- **Problem statement**
Output a verbatim copy of the data, cut off after the line that contains "gives (.xori d".

..........

-- ==== Sys2Proof/Certificates/Slice0/Obligations.lean ====
section
/-!
DEFINITION. The statements about the machine that are to be proved.
-/
open Sys2Proof Sys2Proof.Machine Host

-- S1: integer words

/-- R102, R104, R105 and R106 over all operands: each word puts the value of its row on its way to sd, a 64-bit register written whole, landing at
the end of issue + 1, and has no other effect. The amounts of the immediate shifts are 0–63 in every word that decodes; CLZ and POPC count 0–64. MOVI
and MOVK are format W words of OP 0x1F and 0x20. -/
def Obligations.IntegerResults : Prop :=
  (∀ (s : State) (d a b : BitVec 6) (cf : BitVec 3) (i : BitVec 11) (j : BitVec 17),
     let x := s.me.rs a
     let y := s.me.rs b
     let gives := fun (w : Instr) (v : Word) => Completes w s fun t => Delivers s t (.s d) (lowMask 64) v.toNat 1
     gives (.add d a b) (x + y) ∧ gives (.sub d a b) (x - y) ∧ gives (.and d a b) (x &&& y) ∧ gives (.or d a b) (x ||| y) ∧
     gives (.xor d a b) (x ^^^ y) ∧ gives (.shl d a b) (x <<< (y &&& 63)) ∧ gives (.shr d a b) (x >>> (y &&& 63)) ∧
     gives (.sar d a b) (x.sshiftRight' (y &&& 63)) ∧
     gives (.min d a b) (BitVec.ofInt 64 (min x.toInt y.toInt)) ∧ gives (.max d a b) (BitVec.ofInt 64 (max x.toInt y.toInt)) ∧
     gives (.minu d a b) (BitVec.ofNat 64 (min x.toNat y.toNat)) ∧ gives (.maxu d a b) (BitVec.ofNat 64 (max x.toNat y.toNat)) ∧
     gives (.sel d a b cf) (if s.me.rcf cf then x else y) ∧
     gives (.addi d a i) (x + i.signExtend 64) ∧ gives (.andi d a i) (x &&& i.signExtend 64) ∧ gives (.ori d a i) (x ||| i.signExtend 64) ∧
     gives (.xori d a i) (x ^^^ i.signExtend 64) ∧
     gives (.movi d j) (j.signExtend 64) ∧ gives (.movk d j) (BitVec.ofNat 64 (s.me.rs d).toNat <<< 17 ||| j.setWidth 64)) ∧
  (∀ (s : State) (d a : BitVec 6) (i : BitVec 11), i.toNat ≤ 63 →
     let x := s.me.rs a
     let gives := fun (w : Instr) (v : Word) => Completes w s fun t => Delivers s t (.s d) (lowMask 64) v.toNat 1
     gives (.shli d a i) (BitVec.ofNat 64 (x.toNat * 2 ^ i.toNat)) ∧ gives (.shri d a i) (BitVec.ofNat 64 (x.toNat / 2 ^ i.toNat)) ∧
     gives (.sari d a i) (BitVec.ofInt 64 (x.toInt / 2 ^ i.toNat))) ∧
  (∀ (s : State) (d a : BitVec 6),
     let x := s.me.rs a
     (∃ n, n ≤ 64 ∧ x.toNat < 2 ^ (64 - n) ∧ (n < 64 → 2 ^ (63 - n) ≤ x.toNat) ∧
       Completes (.clz d a) s fun t => Delivers s t (.s d) (lowMask 64) n 1) ∧
     Completes (.popc d a) s fun t => Delivers s t (.s d) (lowMask 64) ((List.finRange 64).countP fun i => x[i]) 1) ∧
  (∀ (d : BitVec 6) (j : BitVec 17), (Instr.movi d j).body = 0x1F#6 ++ d ++ j ∧ (Instr.movk d j).body = 0x20#6 ++ d ++ j)

/-- R102, R103: MUL gives bits 63:0 of the product, MULH and MULHU bits 127:64 of the signed and of the unsigned 128-bit product, at the end of
issue + 3; the divides give quotients and remainders at the end of issue + 18, with a divisor of 0 all ones, or the dividend, and the div-zero
event. The most negative number divided by −1 gives itself and the remainder 0, without an event. The divides are format A
words of OP 0x0C–0x0F. -/
def Obligations.MultipliesAndDivides : Prop :=
  (∀ (s : State) (d a b : BitVec 6),
     let x := s.me.rs a
     let y := s.me.rs b
     let gives := fun (w : Instr) (v : Word) => Completes w s fun t => Delivers s t (.s d) (lowMask 64) v.toNat 3
     gives (.mul d a b) ((x.setWidth 128 * y.setWidth 128).extractLsb' 0 64) ∧
     gives (.mulh d a b) ((x.signExtend 128 * y.signExtend 128).extractLsb' 64 64) ∧
     gives (.mulhu d a b) ((x.setWidth 128 * y.setWidth 128).extractLsb' 64 64)) ∧
  (∀ (s : State) (d a b : BitVec 6),
     let x := s.me.rs a
     let y := s.me.rs b
     let gives := fun (w : Instr) (v : Word) (k : Kinds) => Completes w s fun t => Delivers s t (.s d) (lowMask 64) v.toNat 18 k
     (y ≠ 0 → gives (.div d a b) (x.sdiv y) 0 ∧ gives (.divu d a b) (x.udiv y) 0 ∧ gives (.rem d a b) (x.srem y) 0 ∧
       gives (.remu d a b) (x.umod y) 0) ∧
     (y = 0 → gives (.div d a b) (BitVec.allOnes 64) kDivZero ∧ gives (.divu d a b) (BitVec.allOnes 64) kDivZero ∧
       gives (.rem d a b) x kDivZero ∧ gives (.remu d a b) x kDivZero)) ∧
  (∀ d a b : BitVec 6, (Instr.div d a b).body = 0x0C#6 ++ d ++ a ++ b ++ 0#5 ∧ (Instr.divu d a b).body = 0x0D#6 ++ d ++ a ++ b ++ 0#5 ∧
     (Instr.rem d a b).body = 0x0E#6 ++ d ++ a ++ b ++ 0#5 ∧ (Instr.remu d a b).body = 0x0F#6 ++ d ++ a ++ b ++ 0#5)


-- S1: binary32

/-- R110–R113 over all operands: each word reads bits 31:0 of its registers and puts one binary32, with bits 63:32 zero, on its way to sd with the
events of its row, landing at the end of issue + 4; FADD to FMAX follow the exact-then-rounded arithmetic of R143. FCMP gives 1 or 0: a NaN makes
EQ, LT and LE false and UN true, and raises invalid under LT and LE, under the others where it signals. FCVTFI of a NaN gives 0 and of an
infinity the nearer bound, both invalid; of a finite value the integer of the named rounding, the nearer bound and invalid where that falls
outside, and otherwise inexact exactly where it is not the value. -/
def Obligations.FloatResults : Prop :=
  (∀ (s : State) (d a b : BitVec 6),
     let x := (s.me.rs a).toNat % 2 ^ 32
     let y := (s.me.rs b).toNat % 2 ^ 32
     let z := (s.me.rs d).toNat % 2 ^ 32
     let gives := fun (w : Instr) (r : Nat × Kinds) => r.1 < 2 ^ 32 ∧ Completes w s fun t => Delivers s t (.s d) (lowMask 64) r.1 4 r.2
     gives (.fadd d a b) (fmtF32.add x y) ∧ gives (.fsub d a b) (fmtF32.sub x y) ∧ gives (.fmul d a b) (fmtF32.mul x y) ∧
     gives (.fma d a b) (fmtF32.fma z x y) ∧ gives (.fmin d a b) (fmtF32.minmax false x y) ∧ gives (.fmax d a b) (fmtF32.minmax true x y) ∧
     gives (.fneg d a) (if x < 2 ^ 31 then x + 2 ^ 31 else x - 2 ^ 31, 0) ∧ gives (.fabs d a) (x % 2 ^ 31, 0) ∧
     gives (.fcvtif d a) (fmtF32.roundTo .rne false 0 (.ofInt (s.me.rs a).toInt))) ∧
  (∀ (s : State) (d a b : BitVec 6),
     let x := fmtF32.decode ((s.me.rs a).toNat % 2 ^ 32)
     let y := fmtF32.decode ((s.me.rs b).toNat % 2 ^ 32)
     let gives := fun (c : FCond) (v : Bool) (k : Kinds) =>
       Completes (.fcmp d a b c) s fun t => Delivers s t (.s d) (lowMask 64) (if v then 1 else 0) 4 k
     let signalling : Kinds := if x.isSig || y.isSig then kInvalid else 0
     (x.isNan = true ∨ y.isNan = true →
       gives .eq false signalling ∧ gives .lt false kInvalid ∧ gives .le false kInvalid ∧ gives .un true signalling) ∧
     (x.isNan = false ∧ y.isNan = false →
       gives .eq (x.eq y) 0 ∧ gives .lt (x.lt y) 0 ∧ gives .le (x.lt y || x.eq y) 0 ∧ gives .un false 0)) ∧
  (∀ (s : State) (d a : BitVec 6) (rtz : Bool),
     let gives := fun (v : Int) (k : Kinds) =>
       Completes (.fcvtfi d a rtz) s fun t => Delivers s t (.s d) (lowMask 64) (BitVec.ofInt 64 v).toNat 4 k
     match fmtF32.decode ((s.me.rs a).toNat % 2 ^ 32) with
     | .nan _ _ => gives 0 kInvalid
     | .inf neg => gives (if neg then -(2 ^ 63) else 2 ^ 63 - 1) kInvalid
     | .fin neg m e =>
       let r := roundMag (if rtz then .rtz else .rne) neg 0 m e 0
       let v : Int := if neg then -(r.1 : Int) else r.1
       (v < -(2 ^ 63) → gives (-(2 ^ 63)) kInvalid) ∧ (2 ^ 63 - 1 < v → gives (2 ^ 63 - 1) kInvalid) ∧
       (-(2 ^ 63) ≤ v ∧ v ≤ 2 ^ 63 - 1 → gives v (if r.2 then 0 else kInexact)))

/-- A value that a floating format of R140 holds, other than a NaN, rounds to its own bits in that format under every rounding, without an event. -/
def Obligations.RepresentedValuesRoundToThemselves : Prop :=
  ∀ f ∈ [fmtF32, fmtF16, fmtBF16, fmtE4M3, fmtE5M2, fmtE3M2, fmtE2M3, fmtE2M1], ∀ (mode : Rnd) (sat : Bool) (r x : Nat),
    r < 256 → x < 2 ^ f.bits → (f.decode x).isNan = false → f.roundTo mode sat r (f.decode x) = (x, 0)

/-- R143, R148: rounding a magnitude m × 2^e to a whole multiple of 2^lsb gives one of the two nearest multiples, the value itself where it is
one, the nearer one under RNE with ties to the even, the lower one under RTZ, and under RUP the one nearer to +∞. -/
def Obligations.RoundingChoosesANeighbour : Prop :=
  ∀ (mode : Rnd) (neg : Bool) (r m d : Nat) (e : Int), r < 256 → 0 < d →
    let k := roundMag mode neg r m e (e + d)
    let q := m / 2 ^ d
    (k.1 = q ∨ k.1 = q + 1) ∧ (k.2 = true ↔ 2 ^ d ∣ m) ∧ (2 ^ d ∣ m → k.1 = q) ∧
    (mode = .rne → 2 * (k.1 * 2 ^ d) ≤ 2 * m + 2 ^ d ∧ 2 * m ≤ 2 * (k.1 * 2 ^ d) + 2 ^ d ∧ (2 * (m % 2 ^ d) = 2 ^ d → k.1 % 2 = 0)) ∧
    (mode = .rtz → k.1 = q) ∧ (mode = .rup → (neg = true → k.1 = q) ∧ (neg = false → m ≤ k.1 * 2 ^ d))

-- S1: the pool and the streams

/-- R98–R101, R107, R109: LD and LDA of n bytes from a legal address put a result without a value yet on its way to sd, to land at the end of
issue + 4, and a read of those bytes in issue + 2; ST and STL the write of bits 8n − 1:0 of their register, in issue + 2. No byte of any memory
has changed. An address that fails a check raises the illegal trap of the bundle and does nothing else: TINFO0 holds the slot, bit 4 and bits
31:0 of the address, TINFO1 the slot word (R45). ASET writes its one field from sa, and AGET reads one into sd, both landing at the end of
issue + 1: the base, a stride sign-extended, or the view bit. -/
def Obligations.ScalarAccesses : Prop :=
  ((∀ (s : State) (r : BitVec 6) (as : BitVec 4) (size : SSize) (sx : Bool) (off : BitVec 10) (sc : Scope),
      let n := match size with | .b => 1 | .h => 2 | .w => 4 | .d => 8
      let view := (s.me.ras as).view
      let a := s.streamAt as off.toInt n
      let b := s.streamAt as 0 n
      let bytes := (List.range n).map fun i => some ((s.me.rs r).extractLsb' (8 * i) 8)
      (s.reaches a n n → (size = .d → sx = false) →
        Completes (.ld r as size sx off) s fun t =>
          Loads s t (.s r) (lowMask 64) 4 (s.accessOf view a.toNat n 2 (.load (.s r) 0 0 sx []))) ∧
      (s.reaches a n n → Completes (.st r as size off) s fun t => Stores s t [s.accessOf view a.toNat n 2 (.store bytes)]) ∧
      (s.reaches b n n → Completes (.lda r as size sc) s fun t =>
          Loads s t (.s r) (lowMask 64) 4 (s.accessOf view b.toNat n 2 (.load (.s r) 0 0 false []))) ∧
      (s.reaches b n n → Completes (.stl r as size sc) s fun t => Stores s t [s.accessOf view b.toNat n 2 (.store bytes)])) ∧
   (∀ (s : State) (r : BitVec 6) (as : BitVec 4) (size : SSize) (sx : Bool) (off : BitVec 10) (sc : Scope),
      let n := match size with | .b => 1 | .h => 2 | .w => 4 | .d => 8
      let a := s.streamAt as off.toInt n
      let b := s.streamAt as 0 n
      let info := fun (x : Word) => BitVec.ofNat 64 (16 + x.toNat % 2 ^ 32 * 2 ^ 32)
      (¬ s.reaches a n n → (Completes (.ld r as size sx off) s fun t => TrapsIllegal s t (info a)) ∧
        Completes (.st r as size off) s fun t => TrapsIllegal s t (info a)) ∧
      (¬ s.reaches b n n → (Completes (.lda r as size sc) s fun t => TrapsIllegal s t (info b)) ∧
        Completes (.stl r as size sc) s fun t => TrapsIllegal s t (info b)))) ∧
  (∀ (s : State) (as : BitVec 4) (f : BitVec 3) (r : BitVec 6),
     let x := s.me.ras as
     (Completes (.aset as f r) s fun t => Delivers s t (.asf as f) (lowMask 64) (s.me.rs r).toNat 1) ∧
     (Completes (.aget r as 0) s fun t => Delivers s t (.s r) (lowMask 64) x.base.toNat 1) ∧
     (∀ k : Fin 6, Completes (.aget r as (BitVec.ofNat 3 (k.val + 1))) s fun t =>
       Delivers s t (.s r) (lowMask 64) ((x.st[k]).signExtend 64).toNat 1) ∧
     (Completes (.aget r as 7) s fun t => Delivers s t (.s r) (lowMask 64) x.view.toNat 1) ∧
     (Instr.aget r as f).body = 0x29#6 ++ r ++ as ++ f ++ 0#10)


-- S0: flags, targets, special registers

/-- R82, R84, R85, R86: PBT and PBTR prepare a target, CMP, CMPI and CFOP set a flag, all landing at the end of issue + 1; VANY and VALL vote on
bits W/8 − 1 : 0 of a predicate, landing at the end of issue + 2. No other effect. -/
def Obligations.TargetsAndFlags : Prop :=
  ∀ (s : State) (bt cf cg ch p : BitVec 3) (off : BitVec 20) (a b : BitVec 6) (i : BitVec 10) (w : VWidth), s.cur.slot = .ctl →
    let flag := fun (x : Instr) (v : Bool) (lat : Nat) => Completes x s fun t => Delivers s t (.cf cf) (lowMask 1) (if v then 1 else 0) lat
    let compares := fun (y : Word) (x : Cond → Instr) =>
      let x0 := s.me.rs a
      flag (x .eq) (decide (x0 = y)) 1 ∧ flag (x .ne) (decide (x0 ≠ y)) 1 ∧
      flag (x .lt) (decide (x0.toInt < y.toInt)) 1 ∧ flag (x .ge) (decide (y.toInt ≤ x0.toInt)) 1 ∧
      flag (x .le) (decide (x0.toInt ≤ y.toInt)) 1 ∧ flag (x .gt) (decide (y.toInt < x0.toInt)) 1 ∧
      flag (x .ltu) (decide (x0.toNat < y.toNat)) 1 ∧ flag (x .geu) (decide (y.toNat ≤ x0.toNat)) 1 ∧
      flag (x .leu) (decide (x0.toNat ≤ y.toNat)) 1 ∧ flag (x .gtu) (decide (y.toNat < x0.toNat)) 1 ∧
      flag (x .bits) (decide (x0 &&& y ≠ 0)) 1 ∧ flag (x .nobits) (decide (x0 &&& y = 0)) 1
    (Completes (.pbt bt off) s fun t => Delivers s t (.bt bt) (lowMask 64) (BitVec.ofInt 64 (s.myRec.pc.toNat + off.toInt)).toNat 1) ∧
    (Completes (.pbtr bt a) s fun t => Delivers s t (.bt bt) (lowMask 64) (s.me.rs a).toNat 1) ∧
    compares (s.me.rs b) (fun c => .cmp cf c a b) ∧ compares (i.signExtend 64) (fun c => .cmpi cf c a i) ∧
    flag (.cfop cf cg ch .and) (s.me.rcf cg && s.me.rcf ch) 1 ∧ flag (.cfop cf cg ch .or) (s.me.rcf cg || s.me.rcf ch) 1 ∧
    flag (.cfop cf cg ch .xor) (s.me.rcf cg != s.me.rcf ch) 1 ∧ flag (.cfop cf cg ch .andn) (s.me.rcf cg && !s.me.rcf ch) 1 ∧
    flag (.vany cf p w) ((List.range (w.bits / 8)).any fun k => (s.me.rp p).getLsbD k) 2 ∧
    flag (.vall cf p w) ((List.range (w.bits / 8)).all fun k => (s.me.rp p).getLsbD k) 2 ∧
    (∀ op : CfOp, (Instr.cfop cf cg ch op).body = 0x0C#6 ++ cf ++ cg ++ ch ++ op.code ++ 0#12) ∧
    CfOp.and.code = 0 ∧ CfOp.or.code = 1 ∧ CfOp.xor.code = 2 ∧ CfOp.andn.code = 3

..........

- **Response to this exercise**
-- ==== Sys2Proof/Certificates/Slice0/Obligations.lean ====
section
/-!
DEFINITION. The statements about the machine that are to be proved.
-/
open Sys2Proof Sys2Proof.Machine Host

-- S1: integer words

/-- R102, R104, R105 and R106 over all operands: each word puts the value of its row on its way to sd, a 64-bit register written whole, landing at
the end of issue + 1, and has no other effect. The amounts of the immediate shifts are 0–63 in every word that decodes; CLZ and POPC count 0–64. MOVI
and MOVK are format W words of OP 0x1F and 0x20. -/
def Obligations.IntegerResults : Prop :=
  (∀ (s : State) (d a b : BitVec 6) (cf : BitVec 3) (i : BitVec 11) (j : BitVec 17),
     let x := s.me.rs a
     let y := s.me.rs b
     let gives := fun (w : Instr) (v : Word) => Completes w s fun t => Delivers s t (.s d) (lowMask 64) v.toNat 1
     gives (.add d a b) (x + y) ∧ gives (.sub d a b) (x - y) ∧ gives (.and d a b) (x &&& y) ∧ gives (.or d a b) (x ||| y) ∧
     gives (.xor d a b) (x ^^^ y) ∧ gives (.shl d a b) (x <<< (y &&& 63)) ∧ gives (.shr d a b) (x >>> (y &&& 63)) ∧
     gives (.sar d a b) (x.sshiftRight' (y &&& 63)) ∧
     gives (.min d a b) (BitVec.ofInt 64 (min x.toInt y.toInt)) ∧ gives (.max d a b) (BitVec.ofInt 64 (max x.toInt y.toInt)) ∧
     gives (.minu d a b) (BitVec.ofNat 64 (min x.toNat y.toNat)) ∧ gives (.maxu d a b) (BitVec.ofNat 64 (max x.toNat y.toNat)) ∧
     gives (.sel d a b cf) (if s.me.rcf cf then x else y) ∧
     gives (.addi d a i) (x + i.signExtend 64) ∧ gives (.andi d a i) (x &&& i.signExtend 64) ∧ gives (.ori d a i) (x ||| i.signExtend 64) ∧
     gives (.xori d a i) (x ^^^ i.signExtend 64) ∧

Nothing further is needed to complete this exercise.